Anima: Sadikou Oukpedjo

15 April - 11 June 2016 ABIDJAN

Showcasing wooden and ceramic sculptures, pastel drawings on paper, and paintings by Sadikou Oukpedjo, the exhibition Anima focuses on the body and the influence of the spirit reveals and expresses a half-man, half-animal duality. His representations incorporate the power of the invisible, the unknown and the hidden. This artist analyses the world, models nature and seeks secrets that he may use. He is a magician, a master, an illusionist and a savant. The essence of life inevitably transforms and transcends the world of ideas.

 

In tales and mythology, objects come to life and animals can speak. Man, who is aware of his dual nature, attempts to access his own knowledge through cosmogony, rituals and witchcraft. The Anima exhibition explores relationships between humans and animal forms, as well as between animals and a human forms. Soul-searching regarding the beginning, evolution and assertiveness, the artist translates the stages of these revolutions. He  undermines  the images produced, inventing other possibilities, those  he  is able to perceive.

 

His paintings or frescoes are traces of a history, of the imagination encompassed in folk stories with beasts concealing human souls. The proof: transformation into animal archetypes. Sadikou Oukpedjo draws the outlines of a repressed emergence. He captures what growls and highlights this ‘between states.’ Everything is immobilised in his sculptures sourced from trees.

 

Within his painted scenes the subject has a tendency to disappear, at times the silhouette seems to fall, to founder, to disappear in a struggle or duel between two entities.
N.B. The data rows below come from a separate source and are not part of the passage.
/-- The next slot of the running sequence has come (R306). -/
def slotDue (s : State) (q : Seq) : Bool := decide (slotStart s q ≤ s.time.sc)

/-! ## Shots (R304, R309 to R312) -/

/-- The path, repeat and direction (0 up, 1 down) of a shot slot (R306). -/
def shotOf (q : Seq) : Nat × Nat × Nat :=
  let l := maskPaths q.mask
  (l.getD (q.slot / 2 % l.length) 0, q.slot / (2 * l.length), q.slot % 2)

/-- TOF is kept in 1/720,720 of a count, in which the mean of up to 16 stamps is whole. -/
def tofUnit : Nat := 720720

/-- The mean of a list of stamps, in the unit of TOF (R310). -/
def meanStamps (l : List Nat) : Nat := l.foldl (· + ·) 0 * (tofUnit / l.length)

/-- The receive slice: ACTIVE with USER 0x10 (R303). -/
def rxSlice (s : State) : Option Nat :=
  (List.range 18).find? fun i => decide (rd s (AFE.SLICE_ROLE i) = 1 ∧ rd s (AFE.SLICE_USER i) = 16)

/-- The receive window of the present slot overlaps an AFE window that covers the receive slice (R312). -/
def shotBlanked (s : State) (q : Seq) (p : Nat) : Bool :=
  let a := slotStart s q
  let w0 := a + rd s (USP.RX_OPEN p)
  let w1 := a + (rd s (USP.TOF_MAX p) + 249) / 250
  match rxSlice s with
  | some i => (allWindows s).any fun w => decide (w.2.1 < w1 ∧ w0 < w.2.2) && (List.range 8).any fun g => bit w.1 g && groupCovers s g i
  | none => false

/-- The receive window falls into the move of the TIA pin by a TAKEOVER, or the 17 slots after it (R312). -/
def shotMoved (s : State) (q : Seq) (p : Nat) : Bool :=
  let a := q.start + q.slot * rd s USX.SHOT_GAP
  let w0 := a + rd s (USP.RX_OPEN p)
  let w1 := a + (rd s (USP.TOF_MAX p) + 249) / 250
  match s.afe.rxMoved with
  | some e => decide (w0 < e + 17 * rd s USX.SHOT_GAP ∧ e < w1 + 400)
  | none => false

/-- What a transducer's pin does (R303). -/
inductive Transducer where
  | low | transmits | receives
  deriving DecidableEq, Repr

/-- What pin USX_TXk does: while a sequence is in a shot's slot, the downstream transducer of the path transmits in an up shot and the
upstream one receives, and the reverse in a down shot; every other pin is held low (R302, R303, R517). -/
def transducer (s : State) (k : Nat) : Transducer :=
  match s.usx.seq with
  | some q =>
    if q.slot < seqShots s q ∧ slotDue s q = true ∧ s.tap = false then
      let (p, _, d) := shotOf q
      if k = 2 * p + 1 - d then .transmits else if k = 2 * p + d then .receives else .low
    else .low
  | none => .low

/-- The level of a transmitting pin so many core cycles after the slot's start: CYCLES square-wave periods of half-periods of HALF
cycles, the first edge rising (R304). -/
def burstHigh (s : State) (p n : Nat) : Bool :=
  decide (n < 2 * rd s (USP.HALF p) * rd s (USP.CYCLES p) ∧ n / rd s (USP.HALF p) % 2 = 0)

/-- Why a shot is bad: 0 good, 1 no arrival, 2 TOF, 3 amplitude, 4 period, 5 slip (R311). -/
def shotReason (s : State) (p d : Nat) (stamps : List Nat) (amp : Nat) : Nat :=
  let tof := meanStamps stamps
  let half := rd s (USP.HALF p)
  let gaps := (stamps.zip (stamps.drop 1)).map fun x => x.2 - x.1
  let nominal := 2 * half * 250
  let l := if d = 0 then (pathX s p).up else (pathX s p).dn
  if stamps = [] then 1
  else if tof < rd s (USP.TOF_MIN p) * tofUnit ∨ rd s (USP.TOF_MAX p) * tofUnit < tof then 2
  else if amp < rd s (USP.AMP_MIN p) ∨ rd s (USP.AMP_MAX p) < amp then 3
  else if gaps.any fun g => decide (rd s (USP.PERIOD_TOL p) * nominal < 100 * ((g : Int) - nominal).natAbs) then 4
  else if 8 ≤ l.length ∧ half * 250 * tofUnit * 8 < ((8 * tof : Nat) - (l.foldl (· + ·) 0 : Nat) : Int).natAbs then 5
  else 0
At other times, the figure suddenly arises like a revelation. It almost seems to be asserting its full existence. Metamorphosis of the material, the forms takes place leading to a new composition of the living thing. The process, the transformation is expressed in this polymorphous work imparting the signs of the change in the physical body and its psyche.

 

Skulls, undefined bodies gradually progress towards substance. In this representation of the imperceptible, the mirrored appearance adopts a characteristic, distinguishing features and signs of a fragmented identity. Through the portrait of a hybrid creature close to us, the work casts doubt on its ancestry. The artist adapts the history of the exodus through the image of the head hoping to find the place of rest, finality.

 

The installation in the centre of the gallery comprises dozens of enamelled faces, slithering on a single path marked by their advance, attempting to escape or to get closer to each other. This device creates a dialogue in several phases, with several voices from a single shattered body. On used wooden boards, in strata, this spawning is analysed empirically like a scientist seeking to distort reality to find an absolute truth. White, smooth heads, on a steep, abrupt path. The ensemble conjures up a slowly swirling line, ready to engulf the whole thing.

 

The pastels on paper, the monumental sculptures outside, the large canvases, illustrations, ceramics and stones reflect an inner state, in the tortuous silence of the ‘between oneself.’ This morphological, anatomical study is related to the spiritual. The gesture and expressiveness of Sadikou Oukpedjo’s work is repetitive and precise, as well as spontaneous. His forms are guided by the doubts and apprehensions of the world in his eyes. For him the animal world represents a source of study vital to man finding his place in our societies. Man now mechanises all his production, after using animals to progress, sometimes losing certain values, traditions and precepts of nature.

 

The creature that Sadikou Oukpedjo brings to life in his works represents an archive of human consciousness fuelled by the issue of his primary origin, to move toward an uncertain future.